There is no feedback across R1, since it's connected to the virtual ground of the second op amp. You have an inverting adder there. What is a bit disturbing, to me, is the the lack of D.C. path to ground in the inverting input of the first op amp.

[alex.martinez]

There is no feedback across R1, since it's connected to the virtual ground of the second op amp. You have an inverting adder there. What is a bit disturbing, to me, is the the lack of D.C. path to ground in the inverting input of the first op amp.

It opened my eyes! Thank you very much! That particular resistor will not affect the transfer function, does it? As I see it now is like to have a point of reference to ground in the adder. And one last doubt, what do you mean by D.C. path to ground?

Thank you a lot, sincerely,
Alex.

[orolo]

That particular resistor will not affect the transfer function, does it?

The first op-amp has a transfer function Va = -Co/Cx Vin. The second op-amp makes an inverted addition of Vin and Va, so: Vo = -R2/R1·(Va + Vin) = -R2/R1 · (1 - Co/Cx) · Vin, if I'm not mistaken. So the resistor affects the transfer function, because it adds the initial signal. I think this is some kind of bridge that will be cancelled if Co = Cx.

And one last doubt, what do you mean by D.C. path to ground?

Since the inverting input of the first op amp is only connected via capacitors, there is no definite DC level at that point. I think a resistor from there to ground, or a resistor in parallel with Cx, is missing, in order to fix the DC level at the inverting input. I've never used this specific kind of amplifier, so perhaps someone more knowlegdeable can shed some light.

I'm glad I could help a bit  .

[alex.martinez]

That particular resistor will not affect the transfer function, does it?

The first op-amp has a transfer function Va = -Co/Cx Vin. The second op-amp makes an inverted addition of Vin and Va, so: Vo = -R2/R1·(Va + Vin) = -R2/R1 · (1 - Co/Cx) · Vin, if I'm not mistaken. So the resistor affects the transfer function, because it adds the initial signal. I think this is some kind of bridge that will be cancelled if Co = Cx.

And one last doubt, what do you mean by D.C. path to ground?

Since the inverting input of the first op amp is only connected via capacitors, there is no definite DC level at that point. I think a resistor from there to ground, or a resistor in parallel with Cx, is missing, in order to fix the DC level at the inverting input. I've never used this specific kind of amplifier, so perhaps someone more knowlegdeable can shed some light.

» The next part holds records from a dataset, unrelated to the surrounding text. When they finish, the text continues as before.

-- ==== Sys2Proof/Certificates/Slice0/Obligations.lean ====
section
/-! DEFINITION. Obligations.lean: the statements for the provers, family by family; each docstring names the rules it formalises
and, where the model chose, the log entry. -/

open Sys2Proof Sys2Proof.Machine

/-! ## Rings (chapter 9) -/

/-- R214, R216: one entry pushed through its doorbell page. The entry stands at the slot of the old `PI`, `PI` has advanced by 1 modulo 2^32, and nothing else of the device has
changed: no other byte of DRAM, no other register, no other storage. -/
def Obligations.PushOneEntry : Prop :=
  ∀ (s : State) (fn : BitVec 6) (ring : BitVec 16) (data : List Byte),
    let d := s.dev
    let r := ring.toNat
    s.calm → d.open' = true → d.assigned fn.toNat r = true → d.ringState r = rsRun → r ∉ d.aborting → data.length = 64 →
    d.depth r < d.ringSize r → d.flag Fld.QUE_SETUP_IRQ_FULL r = false →
    ∃ t : State, exec (.push fn ring 0 data) s = .next t
      ∧ t.dev.ringPI r = (d.ringPI r + 1) % 2 ^ 32 ∧ t.dev.ringCI r = d.ringCI r
      ∧ t.dev.entryAt r (d.ringPI r) = data
      ∧ Mem.sameBut (d.slotAddr r (d.ringPI r)) 64 d.dram t.dev.dram
      ∧ Dev.sameRegsBut [Fld.QUE_IDX_PI.off r 0] d t.dev
      ∧ t = s.withDev { d with regs := t.dev.regs, dram := t.dev.dram }

/-- R216, R217, R239: a push refused. Not a whole number of 64-byte entries: one push is counted in `DROPPED` and `BADPUSH` is set. Too many for the ring: each entry is counted and
`OVF` is set. Neither changes `PI`, `CI` or DRAM. -/
def Obligations.PushRefused : Prop :=
  ∀ (s : State) (fn : BitVec 6) (ring : BitVec 16) (data : List Byte),
    let d := s.dev
    let r := ring.toNat
    s.calm → d.flag Fld.QUE_SETUP_IRQ_ERR r = false →
    (data.length % 64 ≠ 0 →
      ∃ t : State, exec (.push fn ring 0 data) s = .next t ∧ t.dev.flag Fld.QUE_STAT_BADPUSH r = true
        ∧ t.dev.get Fld.QUE_STAT_DROPPED r = min Fld.QUE_STAT_DROPPED.max (d.get Fld.QUE_STAT_DROPPED r + 1)
        ∧ t = s.withDev { d with regs := t.dev.regs } ∧ Dev.sameRegsBut [Fld.QUE_STAT_STATE.off r 0] d t.dev)
    ∧ (∀ k, data.length = 64 * k → 1 ≤ k → k ≤ 4 → d.open' = true → d.assigned fn.toNat r = true → d.ringState r ≠ rsOff →
        d.ringSize r < d.depth r + k →
        ∃ t : State, exec (.push fn ring 0 data) s = .next t ∧ t.dev.flag Fld.QUE_STAT_OVF r = true
          ∧ t.dev.get Fld.QUE_STAT_DROPPED r = min Fld.QUE_STAT_DROPPED.max (d.get Fld.QUE_STAT_DROPPED r + k)
          ∧ t = s.withDev { d with regs := t.dev.regs } ∧ Dev.sameRegsBut [Fld.QUE_STAT_STATE.off r 0] d t.dev)

/-- R238: The permitted ring control operations. `ENABLE` takes OFF to RUN, `STOP` takes RUN to STOPPED, `RESUME` takes STOPPED to RUN, `FLUSH` takes STOPPED to OFF with `CI` at
`PI`, and `RESET` of an OFF ring sets `PI` and `CI` to the value written and the completion indices to 0. The rings concerned hold no running command and no list that is ending. A
control operation that is not permitted from the state the ring is in sets `BADPUSH` and changes nothing else. -/
def Obligations.RingControl : Prop :=
  (∀ (s : State) (ring : BitVec 16),
    let d := s.dev
    let r := ring.toNat
    s.calm → d.open' = true → d.cmds = [] → d.aborting = [] →
    (d.ringState r = rsOff → ∃ t : State, exec (.enable ring) s = .next t ∧ t.dev.ringState r = rsRun
      ∧ Dev.sameRegsBut [Fld.QUE_STAT_STATE.off r 0] d t.dev ∧ t.dev.dram = d.dram)
    ∧ (d.ringState r = rsRun → ∃ t : State, exec (.stop ring) s = .next t ∧ t.dev.ringState r = rsStopped
      ∧ Dev.sameRegsBut [Fld.QUE_STAT_STATE.off r 0] d t.dev ∧ t.dev.dram = d.dram)
    ∧ (d.ringState r = rsStopped → d.depth r = 0 → ∃ t : State, exec (.resume ring) s = .next t ∧ t.dev.ringState r = rsRun
      ∧ Dev.sameRegsBut [Fld.QUE_STAT_STATE.off r 0] d t.dev ∧ t.dev.dram = d.dram)
    ∧ (d.ringState r = rsStopped → ∃ t : State, exec (.flush ring) s = .next t ∧ t.dev.ringState r = rsOff
      ∧ t.dev.ringCI r = d.ringPI r ∧ Dev.sameRegsBut [Fld.QUE_STAT_STATE.off r 0, Fld.QUE_IDX_CI.off r 0] d t.dev ∧ t.dev.dram = d.dram)
    ∧ (∀ v : BitVec 32, d.ringState r = rsOff → ∃ t : State, exec (.reset ring v) s = .next t ∧ t.dev.ringState r = rsOff
      ∧ t.dev.ringPI r = v.toNat ∧ t.dev.ringCI r = v.toNat ∧ t.dev.get Fld.QUE_CQIDX_CQ_PI r = 0 ∧ t.dev.get Fld.QUE_CQIDX_CQ_CI r = 0
      ∧ Dev.sameRegsBut [Fld.QUE_IDX_PI.off r 0, Fld.QUE_CQIDX_CQ_PI.off r 0] d t.dev ∧ t.dev.dram = d.dram))
  ∧ (∀ (s : State) (ring : BitVec 16) (v : BitVec 32) (i : Instr),
    let d := s.dev
    let r := ring.toNat
    s.calm → d.open' = true → d.flag Fld.QUE_SETUP_IRQ_ERR r = false →
    (i = .enable ring ∧ d.ringState r ≠ rsOff) ∨ (i = .stop ring ∧ d.ringState r ≠ rsRun ∧ d.ringState r ≠ rsWait)
      ∨ (i = .resume ring ∧ d.ringState r ≠ rsStopped) ∨ (i = .flush ring ∧ d.ringState r ≠ rsStopped)
      ∨ (i = .reset ring v ∧ d.ringState r ≠ rsOff) →
    exec i s = .next (s.withDev (d.put Fld.QUE_STAT_BADPUSH 1 r)))

/-- R220, R224, R225, R230: the queue commands. A `NOP` is popped and completes `OK`. A `WAIT` whose condition does not hold is armed and its ring waits; the head stays. One whose
condition holds is popped and completes `OK` with the word as its two halves. A `SIGNAL` without `AFTER` writes, adds or swaps its hall word, and a `WRITE` of host space writes the
host; with `AFTER` it is taken and held. A word that the command
reads is correctable; an atomic `SIGNAL` of an uncorrectable one ends `CRC_FAULT` (R117). -/
def Obligations.QueueCommands : Prop :=
  ∀ (s : State) (ring : BitVec 16),
    let d := s.dev
    let r := ring.toNat
    let e := d.head r
    s.dev.alive = true → d.ready r = true →
    (opOf e = opNop → exec (.nop ring) s = .next (s.settled (d.popEnd r stOK [])))
    ∧ (opOf e = opWait → u32 e 16 % 8 = 0 → d.hallOk (some (d.ringTenant r)) (u32 e 16) 8 = true → d.badWords (u32 e 16) 8 = [] → d.armed < 16384 →
        (waitHolds e (d.hallWord (u32 e 16)) = some false →
          exec (.wait ring) s = .next (s.settled
            (({ d with watches := d.watches ++ [⟨r, u32 e 16, false, d.clk.now, 0, 0⟩] } : Dev).put Fld.QUE_STAT_STATE rsWait r)))
        ∧ (waitHolds e (d.hallWord (u32 e 16)) = some true →
          exec (.wait ring) s = .next (s.settled (d.endWait r stOK (halves (d.hallWord (u32 e 16)))))))
    ∧ (opOf e = opSignal → bit (u8 e 26) 0 = true → exec (.signal ring) s = .next (s.settled (d.take r 8 false none .held)))
    ∧ (opOf e = opSignal → bit (u8 e 26) 0 = false → u8 e 25 = 1 → u8 e 24 = 0 →
        exec (.signal ring) s = .next (s.settled ((d.hostPut (d.ringFunc r) (u64 e 16) (toBytes 8 (u64 e 32))).popEnd r stOK [])))
    ∧ (opOf e = opSignal → bit (u8 e 26) 0 = false → u8 e 25 = 0 → u64 e 16 % 8 = 0 → d.hallOk (some (d.ringTenant r)) (u64 e 16) 8 = true →
        (u8 e 24 = 0 → exec (.signal ring) s = .next (s.settled ((d.hallPut (u64 e 16) (toBytes 8 (u64 e 32))).popEnd r stOK [])))
        ∧ (d.badWords (u64 e 16) 8 = [] →
          (u8 e 24 = 1 → exec (.signal ring) s = .next (s.settled
            ((d.hallPut (u64 e 16) (toBytes 8 (d.hallWord (u64 e 16) + u64 e 32))).popEnd r stOK (halves (d.hallWord (u64 e 16))))))
          ∧ (u8 e 24 = 2 → exec (.signal ring) s = .next (s.settled
            ((d.hallPut (u64 e 16) (toBytes 8 (u64 e 32))).popEnd r stOK (halves (d.hallWord (u64 e 16)))))))
        ∧ (u8 e 24 = 1 ∨ u8 e 24 = 2 → d.badWords (u64 e 16) 8 ≠ [] → exec (.signal ring) s = .next (s.settled
            ((d.meetBad mQueue (d.badWords (u64 e 16) 8)).popEnd r stCrcFault []))))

I'm glad I could help a bit  .

Indeed, how could I have missed it, I got too obsessed with it as a feedback loop without seeing that it is actually after the first stage! Hahaha. The diagram is just an exercise for the concept of seonsor that bring very small variations, so I guessed they did not bother to include it, and once again, thank you a lot!

My regards, Alex.

[Ratch]

Saludos!

I've been trying to solve for the transfer function of a circuit which was proposed on my Measuring Instrumentation lecture, I have been trying all week to solve for its transfer function (which is the goal of the exercise) as a function of all the given parameters, the variable capacitor (the pressure sensor is noted as Cx. What grinds my gears is the second feedback across the R1 resistor, I don't get how it can be connected to a node which is shared with Vp, with no resistor, what is its role? I attach the circuit diagram.

Thank you in advance, Alex.

The transfer function is relatively easy to compute.  I don't know what Vp is because I don't see it in the schematic.  You have two resistors labeled R1, which is confusing.  The term in the smaller parenthesis is the output voltage of the left op-amp.   The terms within the large parenthesis are the total current from the left op-amp and Vin across the bottom R1.  Multiplying by R2 gives Vo.

Ratch